{Low(er) Fat} Pad Thai
  • 8 ounces dried brown rice noodles
  • 2½ tablespoons fish sauce
  • 1½ tablespoons worcestershire sauce
  • 2 teaspoon hot chili sauce (such as Sriracha)
  • ½ cup sweet chili sauce ("no added sugar" version if you can find it)
  • 1¼ pound ground turkey
  • ¼ teaspoon cayenne
  • 3 tablespoons vegetable oil
  • 2 tablespoons garlic; minced
  • 1 red bell pepper; sliced
  • 3 large eggs
  • 2 cups bean sprouts
  • 2 cups green onions; sliced
  • 2 tablespoon lime juice
  • ¼ cup chopped roasted unsalted peanuts
  • ¼ cup chopped fresh cilantro
  1. In a large bowl, combine the noodles with water to cover. Soak until just tender, about 45 minutes, then drain.
  2. In a small bowl, combine the fish sauce, Worcestershire, sweet chili and hot chili sauce. Stir until the sugar dissolves. Set aside.
  3. Season the turkey with cayenne. In a wok or large saucepan, heat the oil over medium-high heat. Add the garlic, and cook, stirring, for 30 seconds.
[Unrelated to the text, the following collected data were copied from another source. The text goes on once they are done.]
theorem freeScout_run (s : State) (id : CmdId) : ∀ p ∈ (s.freeScout id).scouts, p.2.run ≠ some id := by
  intro p hp
  obtain ⟨q, -, rfl⟩ := List.mem_map.mp hp
  dsimp only
  split
  · exact fun h => nomatch h
  · assumption

theorem scoutEnd_of_ok (hu : s.scoutList r x = .ok u) : s.scoutEnd r x = u.freeScout r.id := by
  unfold State.scoutEnd
  rw [hu]
  rfl

/-- A row that ends a running SCOUT whose list can be written ends it `OK`, and its scout is free. -/
theorem completes_scoutEnd {c : Instr} (hr : s.run? r.id = some r) (hn : r.res = none) (he : exec c s = .next (s.scoutEnd r x))
    (hu : s.scoutList r x = .ok u) : completes c s fun t => t = u.freeScout r.id ∧ ended t r.id St.ok 0 :=
  ⟨_, he.trans (congrArg _ (scoutEnd_of_ok hu)), rfl, scoutList_ended hr hn hu⟩

end

/-! ### The digital path (R147) -/

/-- The state in which a SCOUT with progress `x` has left its scout for the digital path, which counts except in REPLAY mode (R151). -/
def onDigitalPath (s : State) (r : Run) (x : ScoutRun) : State :=
  (if ((s.freeScout r.id).cx r.id.ctx.val).stepMode = 2 then s.freeScout r.id else (s.freeScout r.id).bump pgPool 0x13C 1).modRun r.id
    fun t => { t with scout := some x }

theorem scoutDigital_eq (s : State) (r : Run) (x : ScoutRun) (die : Nat) :
    let x' := { x with die := some die, unit := none, paused := false }
    let r' := { r with scout := some x' }
    s.scoutDigital r x die = (onDigitalPath s r x').onAgents r' ((onDigitalPath s r x').agentDies r') fun t => t.scoutEnd r' x' := rfl

theorem onDigitalPath_run? {s : State} {r : Run} (x : ScoutRun) (h : s.run? r.id = some r) :
    (onDigitalPath s r x).run? r.id = some { r with scout := some x } := by
  unfold onDigitalPath
  refine State.run?_modRun (f := fun t => { t with scout := some x }) ?_ fun y hy => hy
  split <;> exact h

theorem onDigitalPath_clock (s : State) (r : Run) (x : ScoutRun) : (onDigitalPath s r x).clock = s.clock := by
  unfold onDigitalPath
  split <;> rfl

/-- A SCOUT whose digital path can run ends `OK` there, in no time. -/
theorem scoutDigital_of_ok {s u : State} {r r' : Run} {x x' : ScoutRun} {die : Nat} (hr : s.run? r.id = some r) (hn : r.res = none)
    (hx' : x' = { x with die := some die, unit := none, paused := false }) (hr' : r' = { r with scout := some x' })
    (ha : (onDigitalPath s r x').agentStop r' ((onDigitalPath s r x').agentDies r') = none)
    (hu : (onDigitalPath s r x').scoutList r' x' = .ok u) :
    s.scoutDigital r x die = u.freeScout r.id ∧ ended (u.freeScout r.id) r.id St.ok 0 ∧ u.clock = s.clock := by
  subst hx' hr'
  refine ⟨?_, scoutList_ended (onDigitalPath_run? _ hr) hn hu, (scoutList_clock hu).trans (onDigitalPath_clock s r _)⟩
  rw [scoutDigital_eq, onAgents_of_none _ ha, scoutEnd_of_ok hu]

/-- Where the engines of the digital path cannot run, the SCOUT waits there, or ends if its second die is out of service (R323, R328). -/
theorem scoutDigital_of_stopped {s : State} {r r' : Run} {x x' : ScoutRun} {die : Nat} {e : Err}
    (hx' : x' = { x with die := some die, unit := none, paused := false }) (hr' : r' = { r with scout := some x' })
    (ha : (onDigitalPath s r x').agentStop r' ((onDigitalPath s r x').agentDies r') = some e) :
    s.scoutDigital r x die = (onDigitalPath s r x').cutRun r.id e.1 e.2 := by
  subst hx' hr'
  rw [scoutDigital_eq]
  exact onAgents_of_some _ ha

/-! ### The start of a SCOUT -/

/-- The list of the SCOUT is not taken from a journal: no step journals, or the step is in RECORD mode (R127). -/
def scored (s : State) (r : Run) : Prop := s.journal r = none ∨ ∃ j, s.journal r = some j ∧ j.mode = 1

/-- A SCOUT of a step in REPLAY mode with journal `j` has passed its checks, and what it loads of the journal, if anything, has come. -/
structure replayReady (s : State) (r : Run) (j : StepRec) : Prop where
  fits : s.scoutFits r = .ok none
  journal : s.journal r = some j
  mode : j.mode = 2
  loaded : s.awaits r.id = false
  issued : r.phase = 1 ∨ j.slot.space ≠ 5

section
variable {s : State} {r : Run} {x : ScoutRun} (score : State → Run → ScoutRun → State)

theorem scoutStart_of_error {e : Err} (h : s.scoutFits r = .error e) : s.scoutStart r x score = s.endRun r.id e.1 e.2 := by
  unfold State.scoutStart; rw [h]

theorem scoutStart_of_bad {i : Nat} (h : s.scoutFits r = .ok (some i)) :
    s.scoutStart r x score = s.refuseRun r.id St.badDesc (BitVec.ofNat 32 i) := by
  unfold State.scoutStart; rw [h]
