theorem popcount_append_bit (v : BitVec w) (b : BitVec 1) : popcount (v ++ b) = popcount v + b.toNat := by
  have hlow : (v ++ b).getLsbD 0 = b.getLsbD 0 := BitVec.getLsbD_append
  have hhigh : (fun k => (v ++ b).getLsbD k) ∘ Nat.succ = fun k => v.getLsbD k :=
    funext (getLsbD_append_bit_succ v b)
  rw [popcount, List.range_succ_eq_map, List.countP_cons, List.countP_map, hhigh, hlow, toNat_bit, popcount]

/-- Appending the parity makes the population even (R104). -/
theorem popcount_append_parity_even (v : BitVec w) : popcount (v ++ parity v) % 2 = 0 := by
  rw [popcount_append_bit, toNat_parity]
  omega

end

/-- `(v << 1) | b` is `v` with the bit `b` appended. -/
theorem shiftLeft_or_eq_append (v : BitVec 31) (b : BitVec 1) :
    v.setWidth 32 <<< 1 ||| b.setWidth 32 = v ++ b := by
  apply BitVec.eq_of_getLsbD_eq
  intro k hk
  rw [BitVec.getLsbD_append]
  cases k with
  | zero => simp
  | succ k => simp [hk]

/-! ## The statements -/

/-- Settles O42: XOR loses counted places in pairs, and the appended bit adds the population modulo 2. -/
theorem parityIsLinearAndEvensThePopulation : Obligations.ParityIsLinearAndEvensThePopulation := by
  unfold Obligations.ParityIsLinearAndEvensThePopulation
  refine ⟨parity_xor, fun v => ?_⟩
  rw [shiftLeft_or_eq_append]
  exact popcount_append_parity_even v

/-- Settles O8: PARITY's evaluation succeeds with the parity bit, the population modulo 2. -/
theorem parityWritesOneForAnOddPopulation : Obligations.ParityWritesOneForAnOddPopulation := by
  unfold Obligations.ParityWritesOneForAnOddPopulation
  refine ⟨(decode_eq_instr_iff _ .parity).2 rfl, fun s op a0 a1 a2 h => ?_⟩
  have heval : evalOf .parity (s.inputs a0 a1 a2) = .ok (some ((parity a0).setWidth 32)) .none := rfl
  rw [exec_of_eval_ok h heval, parity_setWidth]
  rfl

end Sys2Proof.Machine
end

section
/-! PROOFS. The XOR of the values of a word's set bits: the sum that the basis expansion of R102 and the product by the generator
are written as. -/

namespace Sys2Proof.Machine

variable {w v u : Nat}

/-- The XOR of `f k` over the set bits `k < n` of `q`. -/
def xorSum (n : Nat) (q : BitVec w) (f : Nat → BitVec v) : BitVec v :=
  (List.range n).foldl (fun d k => if q.getLsbD k then d ^^^ f k else d) 0#v

theorem xorSum_zero (q : BitVec w) (f : Nat → BitVec v) : xorSum 0 q f = 0#v := rfl

theorem xorSum_succ (n : Nat) (q : BitVec w) (f : Nat → BitVec v) :
    xorSum (n + 1) q f = if q.getLsbD n then xorSum n q f ^^^ f n else xorSum n q f := by
  simp [xorSum, List.range_succ]

/-- A value XORed in on one side or the other is XORed into the whole, and one on both sides cancels. -/
theorem ite_xor_ite (p q : Bool) (a b c : BitVec v) : (if p then a ^^^ c else a) ^^^ (if q then b ^^^ c else b) =
    if p ^^ q then (a ^^^ b) ^^^ c else a ^^^ b := by
  have hcancel : (a ^^^ c) ^^^ (b ^^^ c) = a ^^^ b := by
    rw [BitVec.xor_comm b c, BitVec.xor_assoc, ← BitVec.xor_assoc c c b, BitVec.xor_self, BitVec.zero_xor]
  have hleft : (a ^^^ c) ^^^ b = (a ^^^ b) ^^^ c := by ac_rfl
  have hright : a ^^^ (b ^^^ c) = (a ^^^ b) ^^^ c := (BitVec.xor_assoc ..).symm
  cases p <;> cases q <;> simp [hcancel, hleft, hright]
  4. Add the turkey and cook until brown, 1 to 2 minutes. Transfer to a plate and cover to keep warm.
  5. Add a little more oil if necessary and add the red peppers. Cook, stirring until just getting crisp/tender, about 2 minutes. Add the eggs and cook, stirring, until just set, about 45 seconds.
  6. Add the sprouts, onions, fish sauce mixture, and noodles, and cook, stirring, until warmed through.
  7. Add the turkey, lime juice and peanuts, and cook for 30 seconds. Transfer to a serving platter and sprinkle with cilantro and more peanuts. Serve immediately.